Status in network-manager package in Ubuntu:
  Fix Released
Status in network-manager source package in Xenial:
  Fix Committed

Bug description:
  [Impact]
  All VPN users meaning to use split-tunnelling in a situation where leaking 
DNS data to the internet about what might be behind their VPN is undesirable.

  [Test case]
  1) connect to VPN
  2) Use dig to request a name that should be on the VPN
  3) Verify (kill -USR1 the dnsmasq binary from NM) that the request has only 
gone through the VPN nameservers (only its request number should have increased 
by one)
  4) Use dig to request a name off-VPN, such as google.com.
  5) Verify (kill -USR1 again) that the request has caused the non-VPN 
nameserver request number to increase, and that the VPN number has not 
increased.

  It is easier to verify this when there is as little traffic as
  possible on the system, to avoid spurious DNS requests which would
  make it harder to validate the counters.

  [Regression potential]
  This change modifies the way in which DNS nameservers and search domains are 
passed to dnsmasq, as such, if a VPN is configured in a non-standard way and 
intended to be used to resolve all network requests (which is typically not the 
case for split-tunnelling) or if the public network is intended to always 
resolve all requests while the VPN still provides search domains, one might 
observe incorrect behavior.

  Possible failure cases would include failure to resolve names
  correctly (resulting in NXDOMAIN or REFUSED from dnsmasq) or resolving
  to the incorrect values (if the wrong nameserver is used).

  ---

  Currently, NM will write all search domains to both any DNS-handling
  plugins running, and also to resolv.conf / resolvconf; in all cases.
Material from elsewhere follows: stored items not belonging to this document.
-- ==== Sys2Proof/Tests/Slice0.lean ====
section
/-! SUPPORT. Tests of the model on the spec's own worked examples, the well-formedness checks, and, for every obligation
with hypotheses, a state and operands that meet them. -/

namespace Sys2Proof.Tests

open Sys2Proof.Machine

/-! ## The six-antenna station of Chapter 3 -/

/-- The antenna records of the example station. -/
def ants : Vector AntennaRecord 20 :=
  upd (upd (upd (upd (upd (upd Cfg.factory.ants 0 ⟨true, 0b001000, .txrx, 2, 20, 1⟩) 1 ⟨true, 0b001000, .txrx, 2, 20, 1⟩)
    2 ⟨true, 0b111000, .txrx, 1, 25, 2⟩) 3 ⟨true, 0b010000, .txrx, 2, 20, 2⟩) 4 ⟨true, 0b000010, .txrx, 1, 30, 0⟩)
    5 ⟨true, 0b000011, .rxonly, 4, 10, 0⟩

/-- The segment map entries that the example gives; the others name no antenna. -/
def segMap : Vector (Vector MapEntry 16) 6 :=
  let b4 := upd (upd (upd (upd Cfg.factory.segMap[3] 0 ⟨.transmit, 0b111, 0b111⟩) 1 ⟨.transmit, 0b111, 0b111⟩)
    8 ⟨.transmit, 0b100, 0b111⟩) 15 ⟨.listen, 0b100, 0b100⟩
  let b2 := upd (upd Cfg.factory.segMap[1] 0 ⟨.solo, 0b10000, 0b110000⟩) 9 ⟨.transmit, 0b10000, 0b110000⟩
  upd (upd Cfg.factory.segMap 3 b4) 1 b2

/-- The example station, every position ACTIVE, P1 and P5 of class RUN, the station limit 3, the default segment of B4
S1. -/
def cfg : Cfg :=
  { Cfg.factory with
    ants := ants
    segMap := segMap
    pos := Vector.ofFn fun p : Pos => { Cfg.factory.pos[p] with parked := false, cls := if p = 0 ∨ p = 4 then .run else .mult }
    bands := upd Cfg.factory.bands 3 ⟨1, 1, .blank, 3000⟩
    station := ⟨3, 2, 300, 60⟩ }

/-- A band unit on VALID of a band, both sides at one segment. -/
def onBand (b : Band) (tx rx : Seg) : BandUnit := ⟨.band b, .valid b, none, some tx, some rx, some tx, some rx, none, none⟩

/-- Every position in IDLE on VALID(B4) at S1, at 1,000 ms, with the EDIT gate open. -/
def unit : State :=
  { State.reset with
    now := 1000
    cfg := cfg
    seqs := Vector.replicate 6 .idle
    bands := Vector.replicate 6 (onBand 3 1 1)
    sam := { State.reset.sam with edit := ⟨.active, [true, true, true]⟩ } }

/-- A grant of an antenna, SET. -/
def setOn (a : Ant) : Option Holding := some ⟨a, .set, .operator, false⟩

/-- The contention example of Chapter 4 after its event 4: P1 holds A1, P2 A2 and P3 A3 as mains, P3 listens on A1 and P5 on
A2, and P3 and P5 wait for A1. -/
def contention : State :=
  { unit with
    alloc := upd (upd (upd unit.alloc 0 ⟨some 0, [2], [⟨2, .main, .operator, 900⟩, ⟨4, .main, .operator, 950⟩], .stopped⟩)
      1 ⟨some 1, [4], [], .stopped⟩) 2 ⟨some 2, [], [], .stopped⟩
    hold := upd (upd (upd (upd unit.hold 0 ⟨setOn 0, none, none, none, none, none⟩) 1 ⟨setOn 1, none, none, none, none, none⟩)
      2 ⟨setOn 2, setOn 0, some 0, none, none, none⟩) 4 ⟨none, setOn 1, some 0, none, none, none⟩
    drv := { unit.drv with
      xps := upd (upd (upd (upd unit.drv.xps 0 (upd unit.drv.xps[0] 0 ⟨.main, true, none⟩))
        1 (upd unit.drv.xps[1] 1 ⟨.main, true, none⟩))
        2 (upd (upd unit.drv.xps[2] 2 ⟨.main, true, none⟩) 0 ⟨.listen, true, none⟩))
        4 (upd unit.drv.xps[4] 1 ⟨.listen, true, none⟩) } }

/-- A position keyed since 900 ms on a band, its outputs and key-span record with it. -/
def keyed (s : State) (p : Pos) (b : Band) : State :=
  ((s.setSeq p (.keyed 900)).setSpan p (some ⟨b, false⟩)).setOut p ⟨true, true, false, false⟩

/-- The state after a command, for commands that answer a next state. -/
def ran (c : Instr) (s : State) : State :=
  match exec c s with
  | .next t => t
  | .fault _ | .refused _ => s

/-! ## Well-formedness refuses -/

/-- A character whose every sample is the vote of its bit. -/
def chars (x : Byte) (marked : Bool) : CharSamples :=
  ⟨0, Vector.ofFn fun i : Fin 8 => if x.getLsbD i.val then 7 else 0, if marked then 7 else 0, 7⟩

theorem test_wellFormed_false_start : (Instr.characterReceived 0 { chars 5 false with start := 7 }).wellFormed = false := by
  decide

theorem test_wellFormed_bad_stop : (Instr.characterReceived 0 { chars 5 false with stop := 1 }).wellFormed = false := by decide

theorem test_wellFormed_marked_check : (Instr.frameReceived 0 (chars 5 true)).wellFormed = false := by decide

theorem test_wellFormed_long_body : (Instr.configRead (List.replicate 25 1)).wellFormed = false := by decide

theorem test_wellFormed_accepts :
    (Instr.characterReceived 0 (chars 5 true)).wellFormed = true ∧ (Instr.frameReceived 0 (chars 5 false)).wellFormed = true ∧
      (Instr.configRead (List.replicate 24 1)).wellFormed = true := by decide

theorem test_no_word_is_a_command : decodeTableWord 8 7 = none := by decide

theorem test_withFetchWord_leaves_queue : (unit.withFetchWord 8 7) = unit := by rfl

theorem test_step_idles : step unit = .next unit := by rfl

/-! ## Worked examples of the spec -/

/-- Chapter 1: the noisy push-to-talk is accepted at the third sample of the three shown. -/
theorem test_noisy_ptt :
    let x : Line := ⟨.inactive, [false, false, false]⟩
    (x.sample true).change = none ∧ ((x.sample true).sample false).change = none ∧
      (((x.sample true).sample false).sample true).change = some true := by decide

/-- Chapter 1: the turning band switch restarts the settle at 1004 and is accepted at 1054. -/
theorem test_band_switch :
    nextCandidate (some 4) (some ⟨7, 1003, false⟩) 5 1004 50 = some ⟨5, 1004, false⟩ ∧
      nextCandidate (some 4) (some ⟨5, 1004, false⟩) 5 1053 50 = some ⟨5, 1004, false⟩ ∧
      nextCandidate (some 4) (some ⟨5, 1004, false⟩) 5 1054 50 = some ⟨5, 1004, true⟩ ∧
      nextCandidate (some 4) (some ⟨5, 1004, false⟩) 4 1020 50 = none := by decide

/-- Chapter 2: the segment table. -/
theorem test_segments :
    segOfFreq 1 3531249 = 0 ∧ segOfFreq 1 3531250 = 1 ∧ segOfFreq 1 3795000 = 9 ∧ segOfFreq 1 4000000 = 15 ∧
      segOfFreq 3 14021874 = 0 ∧ segOfFreq 3 14025000 = 1 ∧ segOfFreq 3 14200000 = 9 ∧ segOfFreq 5 28400000 = 3 ∧
      bandOfFreq 14360000 = none ∧ bandOfFreq 14350000 = some 3 := by decide

/-- Chapter 3: P2 transmitting in S8 and listening in S0. -/
theorem test_eligibility_split :
    let s := unit.setBandUnit 1 (onBand 3 8 0)
    (allAnts.filter fun a => s.mainElig a 1) = [2] ∧ (allAnts.filter fun a => s.listenElig a 1) = [0, 1, 2] := by decide

/-- The answer to a write. -/
def writeResult (s : State) (w : WriteItem) : Result := (s.writeRequest (some w)).1

/-- Chapter 3: the five writes. -/
theorem test_five_writes :
    writeResult unit (.antenna 3 ⟨1, 0b111000, 1, 1, 25, 2⟩) = .invalid ∧
      writeResult unit (.antenna 2 ⟨1, 0, 0, 2, 20, 1⟩) = .invalid ∧
      writeResult unit (.mapEntry 2 9 ⟨0, 0b110000, 0b110000⟩) = .invalid ∧
      writeResult unit (.antenna 6 ⟨1, 0b000011, 1, 0, 10, 0⟩) = .invalid ∧
      writeResult (unit.setAlloc 0 ⟨none, [2, 4], [], .stopped⟩) (.antenna 1 ⟨1, 0b001000, 0, 1, 20, 1⟩) = .inUse := by
  decide +kernel

/-- Chapter 4: event 5 of the contention example grants P5, and P3 still waits. -/
theorem test_drop_hands_over :
    let t := ran (.dropMain 0) contention
    t.alloc[(0 : Ant)].holder = some 4 ∧ t.hold[(4 : Pos)].main = some ⟨0, .awaiting, .operator, false⟩ ∧
      t.hold[(0 : Pos)].main = none ∧ (t.alloc[(0 : Ant)].queue.map (·.pos)) = [2] ∧
      t.links[(0 : Link)].queue = [answerFrame 3 .done] := by decide +kernel

/-- Chapter 4: event 7, with P3 in S8: its entry ends with the cause INELIGIBLE and A1 is free. -/
theorem test_hand_over_ineligible :
    let s := contention.setBandUnit 2 (onBand 3 8 1)
    let s := { s with alloc := upd s.alloc 0 ⟨some 0, [2], [⟨2, .main, .operator, 900⟩], .stopped⟩ }
    let t := ran (.dropMain 0) (s.setHold 4 ⟨none, setOn 1, none, none, none, none⟩)
    t.alloc[(0 : Ant)].holder = none ∧ t.alloc[(0 : Ant)].queue = [] ∧
      t.links[(2 : Link)].queue = [noticeFrame 2 (.expired .main 0 .ineligible)] := by decide +kernel

/-- Chapter 5: RUN waiters come first in arbitration order. -/
theorem test_arbitration : (contention.arbitration 0 .main).map (·.pos) = [4, 2] := by decide

/-- Chapter 8: the tail ends in IDLE with the key time that the transmission had, and in DENIED after a timeout. -/
theorem test_tail_ends :
    let s := { (keyed unit 0 3).setSeq 0 (.tail .release none 4000 4025) with now := 4045 }
    let t := ran (.tailEnd 0) s
    t.seqs[(0 : Pos)] = .idle ∧
      t.links[(0 : Link)].queue = [noticeFrame 0 (.keyEnded (.tail .release) 4000 .idle)] := by decide +kernel

/-- The three rules of the chain example of Chapter 9. -/
def chain : State :=
  unit.setCfg { cfg with
    rules := upd (upd (upd cfg.rules 0 ⟨true, 63, 0b000001, 63, 0b000010, false, true, .deny⟩)
      2 ⟨true, 0b010001, 63, 63, 63, true, false, .link⟩) 3 ⟨true, 0b101110, 63, 0b101110, 63, false, true, .deny⟩ }

/-- Chapter 9: the five cases of the chain of rules. -/
theorem test_chain_of_rules :
    (keyed chain 2 4).denyingRule 1 3 = some 3 ∧ (keyed (keyed chain 2 4) 0 5).denyingRule 1 3 = none ∧
      (keyed chain 2 4).denyingRule 4 3 = none ∧ (keyed (keyed chain 5 0) 0 3).denyingRule 3 1 = some 0 ∧
      (keyed chain 5 0).denyingRule 0 1 = none := by decide +kernel

/-- The denial of a key decision, none if it accepts. -/
def denial (s : State) (p : Pos) : Option Denial :=
  match s.keyDecision p with
  | .ok _ => none
  | .error d => some d

/-- Chapter 9: P5 on B4 is denied BAND-BUSY while P1 is keyed there, and P4 on the SOLO entry of B2 is denied SOLO. -/
theorem test_presses :
    let s := (keyed contention 0 3).setHold 3 ⟨setOn 4, none, none, none, none, none⟩
    denial (s.setHold 4 ⟨setOn 2, none, none, none, none, none⟩) 4 = some .bandBusy ∧
      denial (s.setBandUnit 3 (onBand 1 0 0)) 3 = some .solo := by decide +kernel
  The issue is that doing so means that in the split-DNS case on VPNs,
  you might get a negative response from all nameservers, then a new
  request by glibc with the search tacked on, to nameservers again,
  which might cause DNS requests for "private" resources (say, on the
  VPN) to be sent to external, untrusted resolvers, or for DNS queries
  not meant for VPN nameservers to be sent through the VPN anyway.

  This is fixable in the case where we have a caching plugin running
  (such as dnsmasq). dnsmasq will already know about the search domains
  and use that to limit queries to the right nameservers when a VPN is
  running. Writing search domains to resolv.conf is unnecessary in this
  case.

  We should still write search domains if no caching gets done, as we
  then need to expect glibc to send requests as it otherwise would.